Dining Room
- Scott Blakeman (left) and John Sloman (right) playing Mitch and Steve in the commercial, respectively.
- Agency: Deutsch Inc.
- Client: IKEA
- Language: English
- Running time: 30 seconds
- Release date: March 30, 1994
- Directed by: Patrick O'Neill
- Starring: John Sloman Scott Blakeman;
- Country: United States

= Dining Room (advertisement) =

Television commercial

Dining Room (also known as Dining Room Table) was a television commercial made by the Deutsch Inc. advertising agency for IKEA in 1994. It is considered the first television advertisement broadcast in the United States that openly presented a gay couple.

==Background==
In June 1992, a Kmart commercial had been broadcast in the United States—on the occasion of Father's Day—in which a romantic relationship between two men was suggested. However, the company denied such a situation and pointed out that said characters had already appeared in previous commercials with their respective wives. In the commercial, two men were shown buying a chainsaw, one of them taking the other by the shoulder as they walked away from the camera shot.

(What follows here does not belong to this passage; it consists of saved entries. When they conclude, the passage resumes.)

/-- The format of MMA's B operand: the type's, or the other FP8 format with `.mix` (R269). -/
def mmaB (ty : Ty) (mix : Bool) : Ty :=
  if mix then (if ty = .e4m3 then .e5m2 else .e4m3) else ty

/-- Element (i, j) after one MMA of depth `k` over slots `a` and `b`, from its value `acc` (R269, R270). -/
def mmaElem (c : Core) (ty : Ty) (mix : Bool) (a b k i j : Nat) (acc : BitVec 32) : BitVec 32 :=
  let n := ty.bytes
  let elem (slot line x : Nat) : Nat := slotElem c slot (128 * line + n * x) n
  if ty = .i8 then
    let sum : Int := (List.range k).foldl (fun r x =>
      r + (BitVec.ofNat 8 (elem a i x)).toInt * (BitVec.ofNat 8 (elem b j x)).toInt) 0
    BitVec.ofInt 32 (acc.toInt + sum)
  else
    let half (h : Nat) (acc : Nat) : Nat :=
      let ps := (List.range 64).map fun x =>
        let y := 64 * h + x
        if y < k then Fp.mul (Fp.ofBits (fmtOf ty) (elem a i y)) (Fp.ofBits (fmtOf (mmaB ty mix)) (elem b j y))
        else pzero
      faddBits .rne f32 acc (productTree ps)
    BitVec.ofNat 32 ((List.range (if n = 1 then 2 else 1)).foldl (fun r h => half h r) acc.toNat)

/-- The core after an MMA: every element of the tile, and its poison when a slot has any (R270). -/
def runMma (c : Core) (ty : Ty) (mix : Bool) (a b t k : Nat) : Core :=
  let old := get c.tiles t []
  let new := (List.range 16384).foldl (fun m i =>
    store m i (mmaElem c ty mix a b k (i / 128) (i % 128) (get old i 0)) 0) []
  { c with
    tiles := store c.tiles t new []
    tilePoison := if resPoison c a || resPoison c b then c.tilePoison ||| ((1 : BitVec 4) <<< t) else c.tilePoison }

/-! ## Running commands -/

/-- The slot after an OFILL: line by line from memory, decoded in a view (R268). -/
def runFill (s : State) (c : Nat) (m : MCmd) (va n pitch : Nat) : State :=
  (List.range 128).foldl (fun s r =>
    let s := engineSee s c m.ctx (va + 128 * pitch * r) 128 false
    let (l, p) := match engineAcc s c m.ctx (va + 128 * pitch * r) .load with
      | .ok a => engineLine s (dieOf c) a
      | .error _ =>
        let u := Config.unread (s.turn * 128 + r)
        (u.extractLsb' 0 1024, u.extractLsb' 1024 2)
    modCore s c fun x =>
      let x := writeSlot x n (128 * r) ((List.range 64).map fun k => lineGet l k 1) (p.getLsbD 0)
      writeSlot x n (128 * r + 64) ((List.range 64).map fun k => lineGet l (64 + k) 1) (p.getLsbD 1)) s

/-- An ACCFL is read out: one write or merge for each 128-byte line of the destination; lines that can no longer be
reached are lost with one record (R272). -/
def runFlush (s : State) (c : Nat) (m : MCmd) (ty : Ty) (add : Bool) (va t : Nat) (zero : Bool) (pitch : Nat) : State :=
  let x := core s c
  let use : Use := if add then (if ty = .f32 then .atomicF else .atomicI) else .store
  let part (s : State × Option (FaultCode × Nat)) (k : Nat) : State × Option (FaultCode × Nat) :=
    let a := va + 128 * pitch * (k / 4) + 128 * (k % 4)
    match engineAcc s.1 c m.ctx a use with
    | .error f => (s.1, s.2.or (some (f, a)))
    | .ok acc =>
      let (n, st) := fresh (engineSee s.1 c m.ctx a 1 true)
      let words := (List.range 32).map fun i => (i, tileWord x t (128 * (k / 4) + 32 * (k % 4) + i))
      ({ st with merges := st.merges ++ [⟨n, [⟨m.uid, c, false, 128 * k, 128⟩], m.ctx, lineOf (plainPa acc.pa), acc.home, ty,
        if add then 0 else 3, words, if x.tilePoison.getLsbD t then 3 else 0, isRaw acc.pa, false, dieOf c, 0, 0, 0⟩] }, s.2)
  let (s, lost) := (List.range 512).foldl part (s, none)
  let s := match lost with
    | some (f, a) => (report s (dieOf c) (jobRecord c m.ctx m.slot m.tag f a)).1
    | none => s
  modCore s c fun x => if zero then { x with tiles := del x.tiles t } else x

/-- MATRIX_COMMAND_START: a command starts once its resources allow, an OFILL in command order with the jobs, an MMA when no
task copy is under way; an ACCFL is read out (R19, R265, R272, R284). -/
def execMatrixCommandStart (c id : Nat) (s : State) : Host.Outcome State Fault Refusal :=
  match (core s c).mq.find? fun m => m.uid == id with
  | none => .next s
  | some m =>
    if !cmdReady s (core s c) m || (m.isFill && olderReady s (core s c) id) || (m.isMma && taskCopying s c) then .next s
    else
      let s := modCore s c fun x =>
        let eng := if m.isFill then some (freeEngine x) else none
        { x with mq := x.mq.map fun e => if e.uid = id then { e with started := true, engine := eng } else e }
      match m.op with
      | .accfl ty add va t zero pitch => .next (runFlush s c m ty add va t zero pitch)
      | _ => .next s

/-- MATRIX_COMMAND_COMPLETE: the slot holds its data, once no atomics hold a line of it, the tile its sums or zero, or every write of
a flush has been made (R230, R264). -/
def execMatrixCommandComplete (c id : Nat) (s : State) : Host.Outcome State Fault Refusal :=
  match (core s c).mq.find? fun m => m.uid == id with
  | none => .next s
  | some m =>
    if !m.started then .next s
    else match m.op with
      | .ofill va n pitch =>
        if (List.range 128).any fun r => readsHeld s c m.ctx (va + 128 * pitch * r) 128 then .next s
        else .next (endCmd (runFill s c m va n pitch) c id)
      | .mma ty mix a b t k =>
        .next (bump (endCmd (modCore s c fun x => runMma x ty mix a b t k) c id) c 5 1)
      | .accz t => .next (endCmd (modCore s c fun x => zeroRes x (32 + t)) c id)
      | .accfl _ _ _ _ _ _ => if mergesDone s id then .next (endCmd s c id) else .next s

/-! ## The instructions -/

/-- The resource is claimed by the workgroup (R264). -/
def claimed (c : Core) (p : Place) (n : Nat) : Bool :=
  let r := resOf c n
  n < 36 && r.st == 1 && r.owner == some (p.w.ctx, p.wk) && !r.releasing

/-- A slot of the BUSY task pair that the strand's lane set serves (R264, R307). -/
def ownTaskSlot (s : State) (x : Site) (n : Nat) : Bool :=
  match x.st.task with
  | some k =>
    let d := dieOf x.core
    let local_ := x.core % 48
    let m := (ring s (ringKey d (local_ / 16))).members.getD (local_ % 16) Member.reset
    (n == 28 + 2 * k || n == 29 + 2 * k) && (m.pairs.getD k TaskPair.reset).st == 2
  | none => false

/-- An instruction with mask `m`: with an empty mask nothing is performed and the empty mask is delivered (R131). -/
def Site.perform (x : Site) (s : State) (w : Plain) (m : Mask) (f : Place → State) : State :=
  if m == 0 then x.yield s w.ta w.tb (numTok 32 0 0)
  else match x.place s with
    | some p => f p
    | none => s

/-- Slots that count against the workgroup's quota: claimed and reserved, not releasing (R266). -/
def quotaUsed (c : Core) (p : Place) : Nat :=
  ((c.res.take 32).filter fun r => r.owner == some (p.w.ctx, p.wk) && !r.releasing).length

/-- The resource can be claimed: FREE, not reserved. -/
def claimable (c : Core) (n : Nat) : Bool := let r := resOf c n; r.st == 0 && r.resv.isNone

/-- OCLAIM (R266). Within its quota a claim of any slot never fails: while the slots that others have given up still wait for
their commands, it waits to perform (R262, R267). -/
def execOclaim (w : Plain) (s : State) : Host.Outcome State Fault Refusal :=
  atSite s fun x =>
    let (v, m) := x.sel w
    x.perform s w m fun p =>
      let c := core s x.core
      let want : Option Nat :=
        if v = 0x3F then (List.range 32).find? (claimable c)
        else if v = 0x3E then ((List.range 4).map (32 + ·)).find? (claimable c)
        else if v < 36 && claimable c v then some v else none
      let slot := v = 0x3F || v < 32
      if slot && p.l.oslots ≤ quotaUsed c p then x.fault s .slotState m x.b.addr
      else match want with
        | some n =>
          let s := modCore s x.core fun c =>
            c.modRes n fun r => { r with resv := some x.b.uid, owner := some (p.w.ctx, p.wk) }
          x.commitWith s w.ta w.tb (numTok 32 m n) (.oclaim n)
        | none =>
          if v = 0x3E then x.yield s w.ta w.tb (numTok 32 m 0xFFFF_FFFF)
          else if v = 0x3F then s
          else x.fault s .slotState m x.b.addr

/-- A claim commits: CLAIMED, data and poison zero (R266). -/
def commitClaim (s : State) (c n : Nat) : State :=
  modCore s c fun x => zeroRes (x.modRes n fun r => { r with st := 1, resv := none }) n

/-- ORLSE (R267). -/
def execOrlse (w : Plain) (s : State) : Host.Outcome State Fault Refusal :=
  atSite s fun x =>
    let (n, m) := x.sel w
    x.perform s w m fun p =>
      if claimed (core s x.core) p n then x.commitWith s w.ta w.tb (numTok 32 m 0) (.orlse n)
      else x.fault s .slotState m x.b.addr

/-- A release commits: the resource is FREE once its pending commands have completed; nothing is released where the workgroup no
longer holds the claim, since an earlier release of it has committed meanwhile (R267). -/
def commitRelease (s : State) (c : Nat) (p : Place) (n : Nat) : State :=
  if claimed (core s c) p n then modCore s c fun x => settle (x.modRes n fun r => { r with releasing := true }) else s

/-- The checks of R241 on parts of a command's region: offset by offset, the first failure in R241's order with its step and
address; an atomic's are also held to the poison of their sectors (R215, R272). -/
def regionCheck (s : State) (x : Site) (ctx : Nat) (w : MemW) (a : Token) (l : Nat) (u : Use) (offs : List Nat) :
    Option (Nat × Nat × FaultCode) × State :=
  let at_ (o : Nat) : Token := uniTok 64 a.mask (BitVec.ofNat 128 (BitVec.ofNat 64 (a.at_ l).toNat + BitVec.ofNat 64 o).toNat)
  let one : State → Nat → Except (Nat × FaultCode) Acc × State := fun s o =>
    let r := laneCheck s x ctx w (at_ o) 1 u l
    if u = .atomicI ∨ u = .atomicF then sectorCheck r else r
  let (rs, s) := checkLanes s one offs
  ((firstFailure rs).map fun r => (r.1, laneAddr x.b w (at_ r.2.1) l, r.2.2), s)

/-- PITCH in 128-byte units of an OFILL or ACCFL control word. -/
def pitchOf (b : Nat) : Nat := bitsOf b 12 20

/-- OFILL (R268): checks over every byte of the region, then a command at commit. An address operand that is per-lane gives the
address of the lowest lane of its mask, as R264 reads resource numbers and control words: of an address it says nothing (log
entry 20). -/
def execOfill (w : MemW) (s : State) : Host.Outcome State Fault Refusal :=
  atSite s fun x =>
    let a := x.opnd 0
    let b := x.opnd 1
    let m := a.mask &&& b.mask
    let v := b.scalar64.toNat
    let pitch := if pitchOf v = 0 then 1 else pitchOf v
    match x.place s, a.mask.lowest with
    | some p, some l =>
      let va := laneAddr x.b w a l
      if m == 0 then x.yield s w.ta w.tb (numTok 32 0 0)
      else if bitsOf v 5 7 != 0 || bitsOf v 32 32 != 0 || !claimed (core s x.core) p (v % 32) then
        x.fault s .slotState m x.b.addr
      else
        let offs := (List.range 128).map fun r => 128 * pitch * r
        match regionFault va 128 128 offs, regionCheck s x p.w.ctx w a l .load offs with
        | some (c, e), _ => x.fault s c m e
        | none, (some (n, e, c), s) =>
          if n = 7 then x.commitWith s w.ta w.tb (numTok 32 m 0) (.mcmd (.ofill va (v % 32) pitch))
          else x.fault s c m e
        | none, (none, s) => x.commitWith (usePages s x [va]) w.ta w.tb (numTok 32 m 0) (.mcmd (.ofill va (v % 32) pitch))
    | some _, none => x.yield s w.ta w.tb (numTok 32 0 0)
    | none, _ => s

/-- MMA (R47, R264, R269). -/
def execMma (mix : Bool) (w : Plain) (s : State) : Host.Outcome State Fault Refusal :=
  atSite s fun x =>
    let a := x.opnd 0
    let b := x.opnd 1
    let c := x.last w 2 .z
    let m := maskOf [a, b, c]
    let ctl := c.scalar64.toNat
    let k := bitsOf ctl 8 7 + 1
    x.perform s w m fun p =>
      let co := core s x.core
      let ok (n : Nat) : Bool := n < 32 && (claimed co p n || ownTaskSlot s x n)
      if x.b.mask != ~~~(0 : Mask) then x.fault s .illegalConvergence m x.b.addr
      else if bitsOf ctl 2 6 != 0 || bitsOf ctl 15 49 != 0 || (w.ty.bytes == 2 && 64 < k) ||
          !ok a.scalar64.toNat || !ok b.scalar64.toNat || !claimed co p (32 + ctl % 4) then
        x.fault s .slotState m x.b.addr
      else x.commitWith s w.ta w.tb (numTok 32 m 0)
        (.mcmd (.mma w.ty mix a.scalar64.toNat b.scalar64.toNat (ctl % 4) k))

/-- ACCZ (R271). -/
def execAccz (w : Plain) (s : State) : Host.Outcome State Fault Refusal :=
  atSite s fun x =>
    let (t, m) := x.sel w
    x.perform s w m fun p =>
      if t < 4 && claimed (core s x.core) p (32 + t) then
        x.commitWith s w.ta w.tb (numTok 32 m 0) (.mcmd (.accz t))
      else x.fault s .slotState m x.b.addr

/-- ACCFL (R272). A per-lane address operand is read as OFILL's is (log entry 20). -/
def execAccfl (add : Bool) (w : MemW) (s : State) : Host.Outcome State Fault Refusal :=
  atSite s fun x =>
    let a := x.opnd 0
    let b := x.opnd 1
    let m := a.mask &&& b.mask
    let v := b.scalar64.toNat
    let pitch := if pitchOf v = 0 then 4 else pitchOf v
    let use : Use := if add then (if w.ty = .f32 then .atomicF else .atomicI) else .store
    match x.place s, a.mask.lowest with
    | some p, some l =>
      let va := laneAddr x.b w a l
      if m == 0 then x.yield s w.ta w.tb (numTok 32 0 0)
      else if bitsOf v 3 9 != 0 || bitsOf v 32 32 != 0 || !claimed (core s x.core) p (32 + v % 4) then
        x.fault s .slotState m x.b.addr
      else
        let offs := (List.range 512).map fun k => 128 * pitch * (k / 4) + 128 * (k % 4)
        match regionFault va 128 128 offs, regionCheck s x p.w.ctx w a l use (offs.flatMap fun o => [o, o + 64]) with
        | some (c, e), _ => x.fault s c m e
        | none, (r, t) =>
          if pitch < 4 then x.fault s .misaligned m va
          else match r with
            | some (_, e, c) => x.fault t c m e
            | none => x.commitWith (usePages t x [va]) w.ta w.tb (numTok 32 m 0)
                (.mcmd (.accfl w.ty add va (v % 4) (v.testBit 2) pitch))
    | some _, none => x.yield s w.ta w.tb (numTok 32 0 0)
    | none, _ => s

The first television commercial to explicitly show same-sex couples (both gay and lesbian) was broadcast in the Netherlands in 1992 for the insurer AMEV. The following year, an advertisement made by Lars von Trier for the Danish newspaper Politiken showed the first gay kiss in a television commercial.

==Production==
Made by the advertising agency Deutsch Inc. and with Patrick O'Neill as art director, the ad featured two actors (John Sloman—who is also openly gay—and Scott Blakeman) playing respectively Steve and Mitch, a gay couple who had been together for around 3 years, and presented the search in an IKEA store for a new table for the dining room of their house. In addition to the search for the table, the characters talk about how they met and their future plans.

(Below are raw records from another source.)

/-- No cell of a swap's region holds a data token and none is on its way to one: nothing comes on an edge between them any more,
a loop of cells among them (R237, R355). -/
def regionSilent (s : State) (d : Nat) (w : Swap) : Bool :=
  (regionCells w.c0 w.c1).all (fun k => (cellOf s d k).inputs.all List.isEmpty) &&
    !(s.toks.any fun t => t.die == d && !edgeSink t.edge && !t.behind &&
      w.c0 ≤ columnOf (edgeCell t.edge) && columnOf (edgeCell t.edge) ≤ w.c1)

/-- DRAIN_TOKEN_PASS: a cell of a region being swapped has received the drain on each input, behind the last data token there, and
has no open key (R355). -/
def execDrainTokenPass (d k : Nat) (s : State) : Host.Outcome State Fault Refusal :=
  let x := die s d
  let c := cellOf s d k
  match swapOver x k with
  | none => .next s
  | some w =>
    let clear (i : Nat) : Bool :=
      !(s.toks.any fun t => t.die == d && t.edge == cellEdge k i && !t.behind) &&
        (regionSilent s d w || (feeders x w (cellEdge k i)).all fun f => f == k || (cellOf s d f).drained == some w.uid)
    if cfgEn c.cfg && c.drained != some w.uid && c.inputs.all List.isEmpty &&
        (List.range (cfgFanin c.cfg + 1)).all clear then
      .next (modCell s d k fun c => { c with drained := some w.uid })
    else .next s

/-- A token is on its way to a sink whose shadow the swap gives it. -/
def sinkComing (s : State) (d : Nat) (w : Swap) : Bool :=
  s.toks.any fun t => t.die == d && edgeSink t.edge &&
    (find (die s d).sinkShadows (t.edge % 16)).any fun h => overlaps h.c0 h.c1 w.c0 w.c1

/-- The region has passed the drain and holds no token, and what it has sent to the named sinks is there: a result of the old
configuration is not written by a sink of the new one (R237, R355). -/
def quiescent (s : State) (d : Nat) (w : Swap) : Bool :=
  !sinkComing s d w && (regionCells w.c0 w.c1).all fun k =>
    let c := cellOf s d k
    !cfgEn c.cfg || (c.drained == some w.uid && c.inputs.all List.isEmpty)

/-- REGION_SWAP: the cells of a quiescent region and the named sinks take their shadows at once; the holds release
(R355). -/
def execRegionSwap (d id : Nat) (s : State) : Host.Outcome State Fault Refusal :=
  match (die s d).swaps.find? fun w => w.uid == id with
  | none => .next s
  | some w =>
    if !quiescent s d w then .next s
    else
      let take (m : KMap Cell) (k : Nat) : KMap Cell :=
        let c := get m k Cell.reset
        store m k { Cell.reset with cfg := ((find (die s d).shadows k).map Shadow.cfg).getD 0, late := c.late } Cell.reset
      let s := modDie s d fun x =>
        let named := x.sinkShadows.filter fun e => overlaps e.2.c0 e.2.c1 w.c0 w.c1
        { (x.dropShadow w.c0 w.c1) with
          cells := (regionCells w.c0 w.c1).foldl take x.cells
          sinks := named.foldl (fun m e => put m e.1 e.2.sink) x.sinks
          holds := x.holds &&& ~~~(columnMask w.c0 w.c1)
          swaps := x.swaps.filter fun v => v.uid != id }
      let freed (t : RedTok) : RedTok :=
        if t.die == d && !edgeSink t.edge && w.c0 ≤ columnOf (edgeCell t.edge) && columnOf (edgeCell t.edge) ≤ w.c1 then
          { t with behind := false } else t
      .next (endAsync { s with toks := s.toks.map freed } id none)

/-! ## RTSEND and QSC (R364, R365) -/

/-- The target of an injection takes tokens of the context (R364). -/
def edgeTakes (s : State) (d ctx e : Nat) : Bool :=
  if edgeSink e then (find (die s d).sinks (e % 16)).any fun k => k.ctx == ctx
  else
    let v := (cellOf s d (edgeCell e)).cfg
    cfgEn v && cfgCtx v == ctx && edgeInput e ≤ cfgFanin v

/-- RTSEND (R364). -/
def execRtsend (w : Plain) (s : State) : Host.Outcome State Fault Refusal :=
  atSite s fun x =>
    let a := x.opnd 0
    let b := x.opnd 1
    let m := a.mask &&& b.mask
    let v := a.scalar64.toNat
    let first := bitsOf v 28 8
    let toks : List (Nat × BitVec 32) :=
      if b.uni then [(first, BitVec.ofNat 32 b.val.toNat)]
      else m.lanes.map fun l => ((first + l) % 256, BitVec.ofNat 32 (b.at_ l).toNat)
    x.perform s w m fun p =>
      if 2 ^ 36 ≤ v || !edgeOk (v % 2 ^ 16) then x.fault s .blockFormat m x.b.addr
      else if !edgeTakes s (dieOf x.core) p.w.ctx (v % 2 ^ 16) then x.fault s .tokenContext m x.b.addr
      else x.commitWith s w.ta w.tb (numTok 32 m 0) (.rtsend (v % 2 ^ 16) (bitsOf v 16 12) toks)

/-- QSC (R365). -/
def execQsc (w : Plain) (s : State) : Host.Outcome State Fault Refusal :=
  atSite s fun x =>
    let a := x.opnd 0
    let b := x.opnd 1
    let m := a.mask &&& b.mask
    let v := a.scalar64.toNat
    x.perform s w m fun p =>
      if 2 ^ 16 ≤ v || !edgeOk v || 2 ^ 32 ≤ b.scalar64.toNat then x.fault s .blockFormat m x.b.addr
      else if edgeSink v || !edgeTakes s (dieOf x.core) p.w.ctx v then x.fault s .tokenContext m x.b.addr
      else x.commitWith s w.ta w.tb (numTok 32 m 0) (.qsc v (b.scalar64.setWidth 32))

/-- A token is injected; behind a hold on its column it waits at its router (R355, R364). -/
def inject (s : State) (d e : Nat) (p : Payload) : State :=
  let (n, s) := fresh s
  let held := !edgeSink e && (die s d).holds.getLsbD (columnOf (edgeCell e))
  { s with toks := s.toks ++ [⟨n, d, e, p, 0, held⟩] }

/-- The tokens of a committed RTSEND in lane order (R364). -/
def commitRtsend (s : State) (c ctx e th : Nat) (toks : List (Nat × BitVec 32)) : State :=
  toks.foldl (fun s t => inject s (dieOf c) e (.data ctx th t.1 false t.2)) s

/-- The configuration token of a committed QSC (R365). -/
def commitQsc (s : State) (c ctx e : Nat) (v : BitVec 32) : State := inject s (dieOf c) e (.const ctx v)

end Sys2Proof.Machine
end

The commercial first aired on March 30, 1994, on local television stations in New York City, Philadelphia, and Washington D.C. at night, being also planned to be broadcast in Los Angeles. The ad was part of a series of IKEA commercials in which different types of families and their members were presented; some of them featured, for example, a divorced mother and a heterosexual couple with an adopted child.

==Reception==
IKEA received more than 3,000 phone calls about the commercial, of which 307 contained negative opinions, and the company received free publicity, since CNN, for example, showed the commercial 38 times in its news blocks when covering the reactions to its broadcast. Stuart Elliott, an advertising columnist for The New York Times, noted that IKEA's ad sought to get the brand the "Gay Housekeeping Seal of Approval". Scott Sherman, a member of the New York Communications and Advertising Network, noted favorable reviews for the commercial.

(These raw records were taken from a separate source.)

/-- The state with a line's lock replaced. -/
def setLock (s : State) (l : Lock) : State :=
  { s with locks := (s.locks.filter fun x => x.line != l.line) ++ [l] }

/-- The state without a line's lock. -/
def dropLock (s : State) (line : Nat) : State := { s with locks := s.locks.filter fun x => x.line != line }

/-- A group holds a line: an entry of its held set, the line locked in its core's L1, and later loads ordered as after
a die-scope acquire (R235, R255). -/
def holdLine (s : State) (w : Waiter) (line status : Nat) : State :=
  let s := modGroup s w.group fun g => { g with locks := g.locks ++ [⟨line, w.lanes, status⟩] }
  let s := installLocked s w.core line w.group
  let (n, s) := fresh s
  { s with strands := mapVals s.strands fun t =>
      if t.group = w.group && meet t.mask w.lanes then t.acquire n w.blk else t }

/-- The held-lock set of a group is full (R253, R254). -/
def setFull (s : State) (gk : Nat) : Bool := (find s.groups gk).any fun g => 16 ≤ g.locks.length

/-- Lock `l` goes with a status to the first of a list of waiters that can take it (R255, R256, R258). A grant that reaches an away
waiter is held for it. One that reaches a waiter whose group's held set has filled since it asked passes on, and that LLOCK
delivers LIMIT (log entry 50). With no waiter left the lock is free, marked when the grant carries POISONED. -/
def grantTo (l : Lock) (status : Nat) : List Waiter → State → State
  | [], s =>
    if status = 2 then setLock s { l with owner := none, waiters := [], poisoned := true, awaySince := none, awayPois := false }
    else dropLock s l.line
  | w :: ws, s =>
    if w.away then
      setLock s { l with
        owner := some w, waiters := ws, poisoned := false, awaySince := some s.time.toNat, awayPois := status == 2 }
    else if setFull s w.group then grantTo l status ws (lockStatus s w l.line 3)
    else
      let s := setLock s { l with owner := some w, waiters := ws, poisoned := false, awaySince := none, awayPois := false }
      lockStatus (holdLine s w l.line status) w l.line status

/-- The lock leaves its owner, to those that wait for it, with a status (R256, R258, R260). -/
def passLock (s : State) (l : Lock) (status : Nat) : State := grantTo l status l.waiters s

/-- The status that a held grant carries (R256, R258). -/
def Lock.carried (l : Lock) : Nat := if l.awayPois then 2 else 0

/-- The locks that the home slice of a line keeps (R204, R216). -/
def sliceLocks (s : State) (home line : Nat) : List Lock :=
  s.locks.filter fun l => l.home == home && sliceOf l.line == sliceOf line

/-- The home slice of a line has no free entry in its held-lock table (R216). -/
def lockTableFull (s : State) (home line : Nat) : Bool := 4096 ≤ (sliceLocks s home line).length

/-- The home slice of a line has no free entry in its waiter table (R216). -/
def waiterTableFull (s : State) (home line : Nat) : Bool :=
  512 ≤ ((sliceLocks s home line).map fun l => l.waiters.length).sum

/-- A held grant whose hold window has passed (R256). -/
def windowPassed (s : State) (l : Lock) : Bool :=
  match l.awaySince with
  | some t => t + s.holdLimit ≤ s.time.toNat
  | none => false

The broadcast of the IKEA commercial generated protests from conservative and Catholic groups; some of the store's branches on the west coast of the United States had their phone lines inundated by protesters expressing their anger at the announcement. A store in Hicksville, New York, received a bomb threat, which was ruled out after the evacuation of the premises. Despite protests from these groups, IKEA continued its campaign in the weeks that followed, refraining from withdrawing its TV ad.